## SUPPLIED ENTRIES:
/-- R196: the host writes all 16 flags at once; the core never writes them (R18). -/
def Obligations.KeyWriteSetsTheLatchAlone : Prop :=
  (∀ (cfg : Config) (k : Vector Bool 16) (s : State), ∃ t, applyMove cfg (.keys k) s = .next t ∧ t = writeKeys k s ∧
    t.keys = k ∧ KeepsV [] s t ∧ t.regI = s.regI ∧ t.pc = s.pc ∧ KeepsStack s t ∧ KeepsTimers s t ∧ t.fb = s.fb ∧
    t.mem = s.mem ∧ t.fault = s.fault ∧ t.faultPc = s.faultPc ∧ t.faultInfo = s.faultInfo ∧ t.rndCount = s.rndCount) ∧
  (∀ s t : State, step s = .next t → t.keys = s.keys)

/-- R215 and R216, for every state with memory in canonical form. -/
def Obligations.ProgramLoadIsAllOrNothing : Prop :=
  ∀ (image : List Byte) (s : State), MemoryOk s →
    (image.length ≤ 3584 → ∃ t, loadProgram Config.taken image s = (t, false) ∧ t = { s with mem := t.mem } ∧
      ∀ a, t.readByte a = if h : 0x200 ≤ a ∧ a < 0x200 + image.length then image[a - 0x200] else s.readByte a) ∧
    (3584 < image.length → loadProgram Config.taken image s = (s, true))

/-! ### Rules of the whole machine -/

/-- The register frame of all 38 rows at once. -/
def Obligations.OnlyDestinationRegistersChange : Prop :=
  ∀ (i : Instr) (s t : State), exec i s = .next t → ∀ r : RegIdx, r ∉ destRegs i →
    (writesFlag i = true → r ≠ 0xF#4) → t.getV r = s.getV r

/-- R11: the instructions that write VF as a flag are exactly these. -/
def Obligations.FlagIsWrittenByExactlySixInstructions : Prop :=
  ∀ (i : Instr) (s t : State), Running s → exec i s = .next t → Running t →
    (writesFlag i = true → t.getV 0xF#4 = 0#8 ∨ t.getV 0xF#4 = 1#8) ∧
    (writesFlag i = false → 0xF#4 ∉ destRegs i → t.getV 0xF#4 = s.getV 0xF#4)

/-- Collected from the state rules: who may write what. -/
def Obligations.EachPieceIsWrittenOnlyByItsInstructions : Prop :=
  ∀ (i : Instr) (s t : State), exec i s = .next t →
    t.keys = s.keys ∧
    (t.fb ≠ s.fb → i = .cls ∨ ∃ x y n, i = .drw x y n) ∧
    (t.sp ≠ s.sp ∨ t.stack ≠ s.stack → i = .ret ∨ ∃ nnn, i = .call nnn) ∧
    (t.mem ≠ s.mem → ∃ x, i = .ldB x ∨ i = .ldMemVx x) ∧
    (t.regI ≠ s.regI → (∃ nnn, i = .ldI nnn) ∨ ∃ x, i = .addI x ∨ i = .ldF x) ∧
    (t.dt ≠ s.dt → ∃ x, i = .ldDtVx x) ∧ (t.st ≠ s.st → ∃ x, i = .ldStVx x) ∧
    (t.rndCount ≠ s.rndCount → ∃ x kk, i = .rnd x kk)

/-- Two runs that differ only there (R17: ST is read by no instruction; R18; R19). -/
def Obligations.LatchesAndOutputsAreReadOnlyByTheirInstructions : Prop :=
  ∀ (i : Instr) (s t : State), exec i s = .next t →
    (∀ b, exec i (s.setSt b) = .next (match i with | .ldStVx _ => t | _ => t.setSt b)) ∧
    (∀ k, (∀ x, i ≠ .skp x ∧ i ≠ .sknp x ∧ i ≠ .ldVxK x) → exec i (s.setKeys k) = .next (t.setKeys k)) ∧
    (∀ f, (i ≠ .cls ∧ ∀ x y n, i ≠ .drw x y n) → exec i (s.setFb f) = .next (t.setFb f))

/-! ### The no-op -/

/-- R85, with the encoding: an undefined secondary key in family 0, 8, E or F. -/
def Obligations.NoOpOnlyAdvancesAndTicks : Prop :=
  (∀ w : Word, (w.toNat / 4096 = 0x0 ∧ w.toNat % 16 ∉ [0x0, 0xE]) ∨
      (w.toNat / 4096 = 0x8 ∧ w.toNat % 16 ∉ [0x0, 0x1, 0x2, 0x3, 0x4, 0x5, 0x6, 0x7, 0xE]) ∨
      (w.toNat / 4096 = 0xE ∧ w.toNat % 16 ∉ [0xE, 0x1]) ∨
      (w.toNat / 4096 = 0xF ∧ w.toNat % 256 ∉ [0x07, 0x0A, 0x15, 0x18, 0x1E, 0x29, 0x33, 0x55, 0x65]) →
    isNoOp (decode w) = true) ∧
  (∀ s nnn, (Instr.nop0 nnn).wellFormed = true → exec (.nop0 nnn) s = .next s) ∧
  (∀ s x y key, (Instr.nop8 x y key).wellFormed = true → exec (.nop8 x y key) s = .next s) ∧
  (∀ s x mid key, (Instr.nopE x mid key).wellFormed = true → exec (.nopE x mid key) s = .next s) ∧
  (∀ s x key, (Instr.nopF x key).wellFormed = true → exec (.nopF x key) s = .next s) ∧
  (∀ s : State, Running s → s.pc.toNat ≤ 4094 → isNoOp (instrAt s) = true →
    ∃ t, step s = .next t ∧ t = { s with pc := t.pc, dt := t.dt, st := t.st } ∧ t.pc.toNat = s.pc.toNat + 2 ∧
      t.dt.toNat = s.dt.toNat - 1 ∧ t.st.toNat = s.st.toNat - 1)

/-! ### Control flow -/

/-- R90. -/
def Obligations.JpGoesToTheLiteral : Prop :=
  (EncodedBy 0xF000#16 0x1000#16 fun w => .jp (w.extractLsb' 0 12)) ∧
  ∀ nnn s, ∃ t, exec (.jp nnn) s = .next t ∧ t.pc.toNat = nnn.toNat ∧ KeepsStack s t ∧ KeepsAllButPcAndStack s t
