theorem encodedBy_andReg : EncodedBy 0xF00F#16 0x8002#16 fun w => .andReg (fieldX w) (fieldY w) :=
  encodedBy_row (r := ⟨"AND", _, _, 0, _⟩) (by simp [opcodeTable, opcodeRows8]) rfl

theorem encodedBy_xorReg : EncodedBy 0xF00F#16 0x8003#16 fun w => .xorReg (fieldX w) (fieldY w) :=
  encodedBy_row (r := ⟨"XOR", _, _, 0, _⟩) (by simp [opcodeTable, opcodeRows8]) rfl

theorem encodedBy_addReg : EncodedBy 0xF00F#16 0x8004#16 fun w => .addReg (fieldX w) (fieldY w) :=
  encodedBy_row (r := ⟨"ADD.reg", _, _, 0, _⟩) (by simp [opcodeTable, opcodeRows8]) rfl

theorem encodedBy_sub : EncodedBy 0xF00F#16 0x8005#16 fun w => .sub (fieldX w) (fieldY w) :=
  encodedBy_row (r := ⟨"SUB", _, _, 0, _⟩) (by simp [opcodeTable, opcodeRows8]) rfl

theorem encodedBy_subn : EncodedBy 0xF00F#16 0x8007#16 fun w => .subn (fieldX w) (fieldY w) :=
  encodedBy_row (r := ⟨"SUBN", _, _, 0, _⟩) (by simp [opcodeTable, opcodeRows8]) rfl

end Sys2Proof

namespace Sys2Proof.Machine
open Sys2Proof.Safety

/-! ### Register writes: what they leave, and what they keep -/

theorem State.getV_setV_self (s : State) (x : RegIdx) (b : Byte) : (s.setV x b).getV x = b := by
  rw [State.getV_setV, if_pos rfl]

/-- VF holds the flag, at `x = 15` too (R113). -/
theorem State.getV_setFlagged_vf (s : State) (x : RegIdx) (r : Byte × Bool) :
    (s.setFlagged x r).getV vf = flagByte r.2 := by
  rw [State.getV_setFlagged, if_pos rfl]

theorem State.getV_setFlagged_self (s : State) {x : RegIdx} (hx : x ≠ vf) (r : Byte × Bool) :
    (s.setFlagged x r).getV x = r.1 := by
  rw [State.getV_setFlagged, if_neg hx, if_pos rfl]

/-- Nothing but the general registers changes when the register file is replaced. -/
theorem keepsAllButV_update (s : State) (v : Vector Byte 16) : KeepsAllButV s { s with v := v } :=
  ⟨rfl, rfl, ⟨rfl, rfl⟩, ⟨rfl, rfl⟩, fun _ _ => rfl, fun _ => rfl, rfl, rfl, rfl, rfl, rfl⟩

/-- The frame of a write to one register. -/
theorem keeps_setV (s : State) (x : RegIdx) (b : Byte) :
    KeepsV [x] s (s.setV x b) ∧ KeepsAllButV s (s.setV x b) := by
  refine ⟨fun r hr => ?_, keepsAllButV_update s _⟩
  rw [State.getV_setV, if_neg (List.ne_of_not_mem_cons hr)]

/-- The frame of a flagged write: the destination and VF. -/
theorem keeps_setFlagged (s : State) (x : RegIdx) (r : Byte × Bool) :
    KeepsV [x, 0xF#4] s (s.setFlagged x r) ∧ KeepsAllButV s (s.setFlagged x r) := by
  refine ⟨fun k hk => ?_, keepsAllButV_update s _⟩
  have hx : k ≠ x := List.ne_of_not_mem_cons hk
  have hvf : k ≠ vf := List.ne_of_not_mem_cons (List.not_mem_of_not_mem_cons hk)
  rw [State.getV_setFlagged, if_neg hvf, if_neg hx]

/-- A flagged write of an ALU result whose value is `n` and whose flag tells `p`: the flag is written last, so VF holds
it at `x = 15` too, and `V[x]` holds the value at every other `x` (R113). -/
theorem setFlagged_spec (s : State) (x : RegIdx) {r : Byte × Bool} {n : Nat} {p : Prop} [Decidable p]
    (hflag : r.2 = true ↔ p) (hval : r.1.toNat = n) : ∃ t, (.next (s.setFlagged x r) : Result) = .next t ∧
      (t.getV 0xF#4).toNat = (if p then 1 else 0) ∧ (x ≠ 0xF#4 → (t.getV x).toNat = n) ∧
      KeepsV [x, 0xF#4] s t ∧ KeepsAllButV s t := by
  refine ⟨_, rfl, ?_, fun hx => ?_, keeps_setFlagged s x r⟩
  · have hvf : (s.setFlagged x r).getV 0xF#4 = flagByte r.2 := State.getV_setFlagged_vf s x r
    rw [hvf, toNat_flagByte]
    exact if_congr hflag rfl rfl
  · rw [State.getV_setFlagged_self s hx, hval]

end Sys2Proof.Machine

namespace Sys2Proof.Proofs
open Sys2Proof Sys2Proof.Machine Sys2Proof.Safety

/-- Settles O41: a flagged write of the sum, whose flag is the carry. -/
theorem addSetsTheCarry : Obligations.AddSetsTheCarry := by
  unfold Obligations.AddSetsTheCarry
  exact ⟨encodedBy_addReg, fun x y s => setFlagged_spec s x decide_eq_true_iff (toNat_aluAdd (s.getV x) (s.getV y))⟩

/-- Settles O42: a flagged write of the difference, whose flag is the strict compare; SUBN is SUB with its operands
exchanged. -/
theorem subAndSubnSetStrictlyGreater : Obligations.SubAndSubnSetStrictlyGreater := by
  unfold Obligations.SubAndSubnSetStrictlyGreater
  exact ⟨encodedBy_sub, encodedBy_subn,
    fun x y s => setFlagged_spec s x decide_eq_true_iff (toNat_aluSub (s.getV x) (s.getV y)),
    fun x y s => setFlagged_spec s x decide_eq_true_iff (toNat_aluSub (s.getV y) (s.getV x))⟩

## WORK ITEM:
Give only the number of lines in the listing above that include the string "refine".

## THE COMPLETED TASK:
3